Saturday, October 24, 2009

GAINSAYING THE COUNTERFEITERS










all work is copyrighted 2014 by Dale Jacobson





GETTING DRUNK ON GRAVEL ROADS 


The car sailing in and out of calendars, 
telephone poles falling away like crosses, 
a good excuse, we drank to each other's exile,
the future of false friends, thieves and war.

Easy, those rambunctious times when 
solidarity would last forever, extravagant 
days and nights fueled by booze:  such  
wisdom on the tongue that never ceases!

From how far away came those slurred words, 
like starlight already late, from years back when 
the heavens whirled free before we learned 
they were the cast up glory of ancient wars.

Jolly-roger reckless times those were, 
profane elixir whose dream was 
a ship in a bottle that never braves a storm, 
even as the dark shore grew dim, and farther. 

Decades later this chum became foe.  
And did it well.  Departing, took what he could, 
title and line from this poem, and then 
bloviating accusations, made himself victim.

Yeah, I mentioned the magician who brings 
old letters in new envelopes, history’s 
message disguised, the road beneath the road, 
the hand within the hand, those difficulties...

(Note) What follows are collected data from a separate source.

/-- R260: after power-on every register reads its reset value, no command runs and the interrupt output is 0, whatever
the buffer sizes of the instance are; the reset input gives a power-on state of the same sizes, and keeps the model's
own fields (log entry 11). -/
def Obligations.PowerOnRegistersReadTheirResetValues : Prop :=
  ∀ (ib ob : Word) (p : Nat),
    (∀ q ∈ [((0x000 : Nat), (0x4C525445#32 : Word)), (0x004, 0x00010000#32), (0x008, 0), (0x00C, 0), (0x010, 0),
        (0x014, 0), (0x018, ib), (0x01C, ob), (0x020, 0), (0x024, 0), (0x028, 0), (0x02C, 0), (0x030, 0), (0x034, 0),
        (0x038, 0), (0x03C, 0), (0x040, 0), (0x044, 0), (0x048, 0), (0x050, 0x0000F800#32), (0x054, 0x000007E0#32),
        (0x058, 0x0000001F#32), (0x05C, 0), (0x060, 0x00050605#32), (0x064, 0x10#32), (0x068, 0), (0x070, 0),
        (0x074, 0), (0x078, 0), (0x07C, 0)],
      (State.poweredOn ib ob p).hostRead (BitVec.ofNat 26 q.1) .w32 = q.2) ∧
    (∀ k, k < 14 → (State.poweredOn ib ob p).hostRead (BitVec.ofNat 26 (0x100 + 4 * k)) .w32 = 0) ∧
    (State.poweredOn ib ob p).engine = none ∧ (State.poweredOn ib ob p).irq = false ∧
    ∀ s : State, ∃ q, s.envOp .powerOnReset =
      { State.poweredOn s.ibufSize s.obufSize q with
        env := s.env, readData := s.readData, latencies := s.latencies, started := s.started }

/-- spec/10_state.md R30 to R43: a 32-bit write to an RW register or FRF slot of an idle block is read back (CTOTAL keeps
its low byte), and every other address of the whole map reads as before. In every state each of these registers and
slots reads the operand it holds. -/
def Obligations.RegisterWritesAreReadBack : Prop :=
  (∀ (s : State) (off : Nat) (v : Word), s.busy = false → lostOffset off = true → off ≠ 0x010 →
    (s.hostWrite (BitVec.ofNat 26 off) (.d32 v)).hostRead (BitVec.ofNat 26 off) .w32 =
        (if off = 0x064 then v &&& 0xFF#32 else v) ∧
      ∀ (a : Addr) (w : Width), a ≠ BitVec.ofNat 26 off →
        (s.hostWrite (BitVec.ofNat 26 off) (.d32 v)).hostRead a w = s.hostRead a w) ∧
  ∀ s : State,
    (∀ q ∈ [((0x0000020#26 : Addr), s.opr.srcOff), (0x0000024#26, s.opr.srcLen), (0x0000028#26, s.opr.dstOff),
        (0x000002C#26, s.opr.dstCap), (0x0000034#26, s.opr.lineLen), (0x0000038#26, s.opr.lineCnt),
        (0x000003C#26, s.opr.pixCount), (0x0000050#26, s.opr.cmaskR), (0x0000054#26, s.opr.cmaskG),
        (0x0000058#26, s.opr.cmaskB), (0x000005C#26, s.opr.cmaskA), (0x0000060#26, s.opr.cdepth),
        (0x0000064#26, s.opr.ctotal.zeroExtend 32), (0x0000068#26, s.opr.raw), (0x0000070#26, s.opr.compR),
        (0x0000074#26, s.opr.compG), (0x0000078#26, s.opr.compB), (0x000007C#26, s.opr.compA)],
      s.hostRead q.1 .w32 = q.2) ∧
    ∀ k, k < 14 → s.hostRead (BitVec.ofNat 26 (0x100 + 4 * k)) .w32 = frfGet s.opr.frf k

/-- R22: reserved offsets of the register window read 0 and ignore writes. -/
def Obligations.ReservedOffsetsReadZero : Prop :=
  ∀ (s : State) (off : Nat) (w : Width) (d : HostData), off < 2 ^ 24 → reservedOffset off = true →
    s.hostRead (BitVec.ofNat 26 off) w = 0 ∧ s.hostWrite (BitVec.ofNat 26 off) d = s

/-- R23, R24, R29 and the access column of R21: the RO registers ignore writes; ID, VERSION and the size registers hold
their constants and parameters. In every state CTRL reads IE in bit 0, STATUS its word, CMD, ERRINFO, OUT_LEN and LINES
their values, FLAGRES its flag in bit 0, and INFO UNTERM in bit 0 and LENMIS in bit 1 (R25 to R28, R32, R35 to R37). -/
def Obligations.ReadOnlyRegistersIgnoreWrites : Prop :=
  ∀ (s : State) (v : Word),
    s.hostRead 0x0000000#26 .w32 = 0x4C525445#32 ∧ s.hostRead 0x0000004#26 .w32 = 0x00010000#32 ∧
    s.hostRead 0x0000018#26 .w32 = s.ibufSize ∧ s.hostRead 0x000001C#26 .w32 = s.obufSize ∧
    s.hostRead 0x0000008#26 .w32 = (if s.ie then 1#32 else 0#32) ∧
    s.hostRead 0x000000C#26 .w32 = s.statusWord ∧ s.hostRead 0x0000010#26 .w32 = s.cmd ∧
    s.hostRead 0x0000014#26 .w32 = s.errinfo ∧ s.hostRead 0x0000030#26 .w32 = s.outLen ∧
    s.hostRead 0x0000040#26 .w32 = (if s.flagres then 1#32 else 0#32) ∧ s.hostRead 0x0000044#26 .w32 = s.lines ∧
    s.hostRead 0x0000048#26 .w32 = (if s.unterm then 1#32 else 0#32) + (if s.lenmis then 2#32 else 0#32) ∧
    ∀ a ∈ [(0x0000000#26 : Addr), 0x0000004#26, 0x0000014#26, 0x0000018#26, 0x000001C#26, 0x0000030#26,
      0x0000040#26, 0x0000044#26, 0x0000048#26], s.hostWrite a (.d32 v) = s

/-- R66: the register window admits only aligned 32-bit accesses; any other reads 0 and writes nothing. -/
def Obligations.RegisterWindowAdmitsAlignedWordsOnly : Prop :=
  ∀ (s : State) (a : Addr) (w : Width) (d : HostData), a.toNat < 0x1000000 →
    ((w ≠ .w32 ∨ a.toNat % 4 ≠ 0) → s.hostRead a w = 0) ∧
    ((data32 d = none ∨ a.toNat % 4 ≠ 0) → s.hostWrite a d = s)

/-- R62, R63, R65: a misaligned buffer access, a buffer address past the buffer's end and an unmapped address read 0 and
ignore writes. -/
def Obligations.UnbackedAccessesReadZero : Prop :=
  ∀ (s : State) (a : Addr) (w : Width) (d : HostData),
    (0x1000000 ≤ a.toNat →
      (a.toNat % widthBytes w ≠ 0 → s.hostRead a w = 0) ∧
      (a.toNat % widthBytes (dataWidth d) ≠ 0 → s.hostWrite a d = s)) ∧
    ((0x1000000 + s.ibufSize.toNat ≤ a.toNat ∧ a.toNat < 0x2000000 ∨
      0x2000000 + s.obufSize.toNat ≤ a.toNat ∧ a.toNat < 0x3000000 ∨ 0x3000000 ≤ a.toNat) →
      s.hostRead a w = 0 ∧ s.hostWrite a d = s)

/-- R64, R65: an aligned write inside a buffer of an idle block is read back, little-endian, and changes no other byte
and nothing else. In every state an aligned read inside a buffer answers the little-endian number of its bytes. -/
def Obligations.BufferWritesAreReadBack : Prop :=
  (∀ (s : State) (w : Width) (off : Nat), off % widthBytes w = 0 → off < 2 ^ 24 →
    (off + widthBytes w ≤ s.ibufSize.toNat → s.hostRead (BitVec.ofNat 26 (0x1000000 + off)) w =
      BitVec.ofNat 32 (le (s.opr.ibuf.ibufBytes off (widthBytes w)))) ∧
    (off + widthBytes w ≤ s.obufSize.toNat → s.hostRead (BitVec.ofNat 26 (0x2000000 + off)) w =
      BitVec.ofNat 32 (le (s.obuf.obufBytes off (widthBytes w))))) ∧
  ∀ (s : State) (d : HostData) (off : Nat), s.busy = false → off % widthBytes (dataWidth d) = 0 →
    (off + widthBytes (dataWidth d) ≤ s.ibufSize.toNat → off < 2 ^ 24 →
      ∃ t, s.hostWrite (BitVec.ofNat 26 (0x1000000 + off)) d = t ∧
        t.hostRead (BitVec.ofNat 26 (0x1000000 + off)) (dataWidth d) = dataWord d ∧
        (∀ j, j < widthBytes (dataWidth d) →
          t.opr.ibuf.ibufByte (off + j) = (dataWord d).extractLsb' (8 * j) 8) ∧
        (∀ x, x < off ∨ off + widthBytes (dataWidth d) ≤ x →
          t.opr.ibuf.ibufByte x = s.opr.ibuf.ibufByte x) ∧
        t = { s with opr := { s.opr with ibuf := t.opr.ibuf } }) ∧
    (off + widthBytes (dataWidth d) ≤ s.obufSize.toNat → off < 2 ^ 24 →
      ∃ t, s.hostWrite (BitVec.ofNat 26 (0x2000000 + off)) d = t ∧
        t.hostRead (BitVec.ofNat 26 (0x2000000 + off)) (dataWidth d) = dataWord d ∧
        (∀ j, j < widthBytes (dataWidth d) → t.obuf.obufByte (off + j) = (dataWord d).extractLsb' (8 * j) 8) ∧
        SameOutside s t off (widthBytes (dataWidth d)) ∧ t = { s with obuf := t.obuf })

And now I reclaim my own poem, 
even audaciously use my own words! 
Not much lost when friendship is theft,  
or some blur of memory, mere gloss.

Lifting what lies in deep water exhausts laughter. 
The solitary diver brings up knowledge that 
the ocean is huge, and not personal.  Or, if so, 
inarguable.  Those waves continually recast 

the light in their cradling dark and never 
reveal how deep the Deep keeps its dead.  
And though our sea was prairie fields of wheat, 
that jalopy was already speeding towards rust...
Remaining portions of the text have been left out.